RECORDS —
/-- Binding gives the modelled cell its task: a fresh one, the one that it saved, or one that another cell saved. -/
def bindCell (l : Launch) (gangs pos : Nat) (cells : List Nat) (s0 : State) : State :=
  let s := changeKey l.ctx (BitVec.ofNat 64 (leAt (ctxRecord s0 l.ctx) 24 8)) s0
  let t := taskAt s l gangs pos cells
  let own := match savedOf s l with | some v => sameTask v t | none => false
  let s1 := t.mates.foldl (fun x p => (regionList l).foldl (fun y k =>
    takeRegion p k l.ctx (boundEntry l.ctx (tb (l.byte 25) 0)) y) x) (moveImages l (fun i p => own && decide (t.mates[i]? = some p)) s)
  if !l.resumes then freshTask t (largOf l gangs) s1
  else
    match (if own then savedOf s1 l else none) with
    | some v => restoreTask { l with gangs } t true v s1
    | none => restoreTask { l with gangs } t false (elsewhere l t (largOf l gangs) s1) { s1 with freeCtr := s1.freeCtr + 1 }

/-! ### Binding (R18, R316, R321) -/

/-- Gated quads of a placement begin to wake. -/
def wakeQuads (cells : List Nat) (s : State) : State :=
  let quads := (cells.map (· / 4)).eraseDups.filter (fun n => s.dev.gatedQuads.contains n)
  let s1 := mapDev (fun d => { d with gatedQuads := d.gatedQuads.filter (fun n => !quads.contains n), wakingQuads := d.wakingQuads ++ quads }) s
  if quads.contains (Config.cellNo / 4) then mapCell (fun k => { k with gated := false, waking := true }) s1 else s1

/-- Binds a launch: a dispatch decision, which ages every other waiting launch. The first binding of a context, and the next one after a
rebuild has begun, creates its log (R372, R409). -/
def bindLaunch (l : Launch) (gangs : Nat) (cells : List Nat) (s : State) : State :=
  let s1 := mapDev (fun d => { d with launches := d.launches.map (fun x =>
    if x.q = l.q ∧ x.num = l.num then { x with bound := true, started := false, gangs, cells, retired := [], req := false }
    else if x.waiting then { x with aged := x.aged + 1 } else x) }) s
  let others := s.dev.launches.any (fun x => x.bound && decide (x.ctx = l.ctx))
  let s2 := if s.dev.ctxs.any (fun c => decide (c.id = l.ctx) && (!c.rebuild || others)) then s1 else firstBinding l.ctx (mapCtx l.ctx id s1)
  let s3 := wakeQuads cells (recordTrace l gangs cells s2)
  if cells.contains Config.cellNo then bindCell l gangs (cells.idxOf Config.cellNo) cells s3 else moveImages l (fun _ _ => false) s3

/-- Ends a launch that waits, with a status. -/
def failWaiting (l : Launch) (st : Nat) (s : State) : State := mapLaunch l.q l.num (fun x => { x with ending := some st }) s

/-! ### Arrival (R306, R312, R313, R317, R318) -/

/-- A saturating count of 16 bits. -/
def inc16 (n : BitVec 16) : BitVec 16 := if n = BitVec.allOnes 16 then n else n + 1

/-- Whether an arriving launch matches the armed record of its queue (R318). -/
def armedMatch (s : State) (l : Launch) (a : Armed) : Bool :=
  decide (slice l.bytes 0 36 = a.header) && waitsMet s l && !depFault s l && !statusWaits s l.q &&
    (match presented s l.q with | some x => decide (x.num = l.num) | none => false) &&
    s.dev.launches.all (fun x => !x.waiting || decide (x.q = l.q ∧ x.num = l.num) || decide (effPrio x < l.prio)) &&
    a.cells.all (fun p => !s.dev.launches.any (fun x => x.bound && x.cells.contains p) && !s.dev.gatedQuads.contains (p / 4) &&
      !s.dev.wakingQuads.contains (p / 4)) &&
    placementOk l a.gangs a.cells && !traceBad s l && traceAgrees s l a.gangs a.cells

/-- A launch has arrived: it fails at once, matches the armed record of its queue, or waits for the firmware; one whose binding would
write to a page that a capture holds waits for the firmware too (R318, R404). -/
def arrive (l : Launch) (fn : Nat) (s : State) : State :=
  let s1 := mapDev (fun d => { d with launches := d.launches ++ [{ l with ending := arrivalFault s l fn }], arrivals := d.arrivals + 1 }) s
  if (arrivalFault s l fn).isSome then s1
  else
    match s.dev.armed.find? (fun a => decide (a.q = l.q)) with
    | none => s1
    | some a =>
      if armedMatch s1 l a then
        unlessHeld s1 (bindLaunch l a.gangs a.cells (mapDev (fun d => { d with
          armed := d.armed.filter (fun x => decide (x.q ≠ l.q)),
          queues := vset d.queues l.q (let k := vget d.queues l.q Queue.zero; { k with matched := inc16 k.matched }) }) s1))
      else
        let s2 := mapDev (fun d => { d with queues := vset d.queues l.q (let k := vget d.queues l.q Queue.zero; { k with missed := inc16 k.missed }) }) s1
        if slice l.bytes 0 36 = a.header then noteTrace l (noteWaits l s2) else s2

/-- The launch that record `n` of a queue posts. -/
def newLaunch (s : State) (q n : Nat) : Launch :=
  let bytes := (upTo 128).map (fun i => sget 0 s.dev.slots (0x800 * q + 0x80 * (n % 16) + i))
  { q, num := n, arrival := s.dev.arrivals, bytes, prio := nb (byteAt bytes 20) 0 3, aged := 0, bound := false, started := false,
    everBound := false, preempts := 0, gangs := 0, cells := [], retired := [], req := false, ending := none, tcause := 0 }

/-- Copies posted records of a queue into the device while it holds fewer than 1,024 waiting launches; each is checked against
the function that posted it (R311). -/
def takeRecords (q : Nat) : Nat → State → State
  | 0, s => s
  | n + 1, s =>
    let k := vget s.dev.queues q Queue.zero
    if k.head = k.tail ∨ 1024 ≤ (s.dev.launches.filter (·.waiting)).length then s
    else
      takeRecords q n (arrive (newLaunch s q k.head.toNat) (k.posters.headD 0)
        (mapDev (fun d => { d with queues := vset d.queues q { k with head := k.head + 1, posters := k.posters.tail } }) s))

/-- Copies what stands posted in any queue. -/
def takeAll (s : State) : State :=
  (upTo 64).foldl (fun x q =>
    let k := vget x.dev.queues q Queue.zero
    if k.head = k.tail then x else takeRecords q 16 x) s

/-- Whether a function reaches the registers of a queue (R312). -/
def queueReach (s : State) (fn q : Nat) : Bool :=
  decide (q < 64) && (decide (fn = 0) || decide (nb (vget s.dev.queues q Queue.zero).ctl.toNat 8 5 = fn))

/-- A write of QTAIL: the records up to it arrive; more than 16 posted and not taken, or a disabled queue, set OVF (R313). -/
def doorbell (fn q : Nat) (tail : BitVec 16) (s : State) : State :=
  let k := vget s.dev.queues q Queue.zero
  if !k.ctl.getLsbD 0 ∨ 16 < (tail - k.head).toNat then
    mapDev (fun d => { d with queues := vset d.queues q { k with ovf := true } }) s
  else
    let k1 := { k with tail, posters := (k.posters ++ List.replicate (tail - k.tail).toNat fn).take (tail - k.head).toNat }
    takeRecords q 16 (mapDev (fun d => { d with queues := vset d.queues q k1 }) s)

/-- The host writes records into the slots that follow the posted ones. -/
def writeSlots (q : Nat) (slots : List (List Byte)) (s : State) : State :=
  let k := vget s.dev.queues q Queue.zero
  let put (m : Sparse Byte) (p : Nat × List Byte) : Sparse Byte :=
    ((upTo 128).map (fun i => (i, BitVec.ofNat 8 (byteAt p.2 i)))).foldl
      (fun m x => sset 0 m (0x800 * q + 0x80 * ((k.tail.toNat + p.1) % 16) + x.1) x.2) m
  mapDev (fun d => { d with slots := (slots.mapIdx (fun i b => (i, b))).foldl put d.slots }) s

/-- LAUNCH_ARRIVAL: a function writes records into the slots of a queue and rings its doorbell (R313). -/
def execLaunchArrival (fn q tail : Nat) (slots : List (List (BitVec 8))) (s : State) : Host.Outcome State Fault Refusal :=
  .next (booted s (if queueReach s fn q then doorbell fn q (BitVec.ofNat 16 tail) (writeSlots q slots s) else s))

/-! ### Firmware (R18, R317, R318, R321) -/

/-- The firmware binds a presented or a pre-empted launch on cells that are free: it is ready, no launch that goes before it could be bound, and a
recorded trace is honoured. A launch with a faulted wait, or with a trace that cannot be honoured, fails. -/
def firmwareBind (q num gangs : Nat) (cells : List Nat) (s : State) : State :=
  match launchOf s q num with
  | none => s
  | some l =>
    if !l.waiting ∨ !isPresented s l then s
    else if !l.resumes && depFault s l then failWaiting l 7 s
    else if !launchReady s l then (if l.resumes then s else noteWaits l s)
    else if traceBad s l then failWaiting l 4 (noteTrace l s)
    else if s.dev.launches.any (fun x => x.waiting && launchReady s x && admitsBefore x l && couldBind s x) then s
    else if placementOk l gangs cells && cells.all (cellFree s) && traceAgrees s l gangs cells &&
        (!l.resumes || decide (gangs = l.gangs)) then
      unlessHeld s (takeAll (bindLaunch l gangs cells s))
    else s

/-- FIRMWARE_BIND (R317); in safe mode no cell is bound (R419). -/
def execFirmwareBind (q num : Nat) (gangs : Nat) (cells : List Nat) (s : State) : Host.Outcome State Fault Refusal :=
  .next (booted s (firmwareBind q num gangs cells s))

/-- ARMED_WITHDRAW: the firmware withdraws an armed record (R318). -/
def execArmedWithdraw (q : Nat) (s : State) : Host.Outcome State Fault Refusal :=
  .next (booted s (mapDev (fun d => { d with armed := d.armed.filter (fun a => decide (a.q ≠ q)) }) s))

/-- FIRMWARE_ARM: an armed record of a queue, with the header that it expects and the cells that it reserves (R318). -/
def execFirmwareArm (q : Nat) (header : List (BitVec 8)) (gangs : Nat) (cells : List Nat) (s : State) :
    Host.Outcome State Fault Refusal :=
  let others := s.dev.armed.filter (fun a => decide (a.q ≠ q))
  let free := { s with dev := { s.dev with armed := others } }
  .next (booted s (if q < 64 ∧ header.length = 36 ∧ cells.all (cellFree free) = true then
      mapDev (fun d => { d with armed := others ++ [{ q, header, gangs, cells }] }) s
    else s))

end Sys2Proof.Machine
end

WHAT YOU SHOULD DO —
Find the lines of the material that hold the word "newLaunch" and report their count alone.

OUTPUT —
2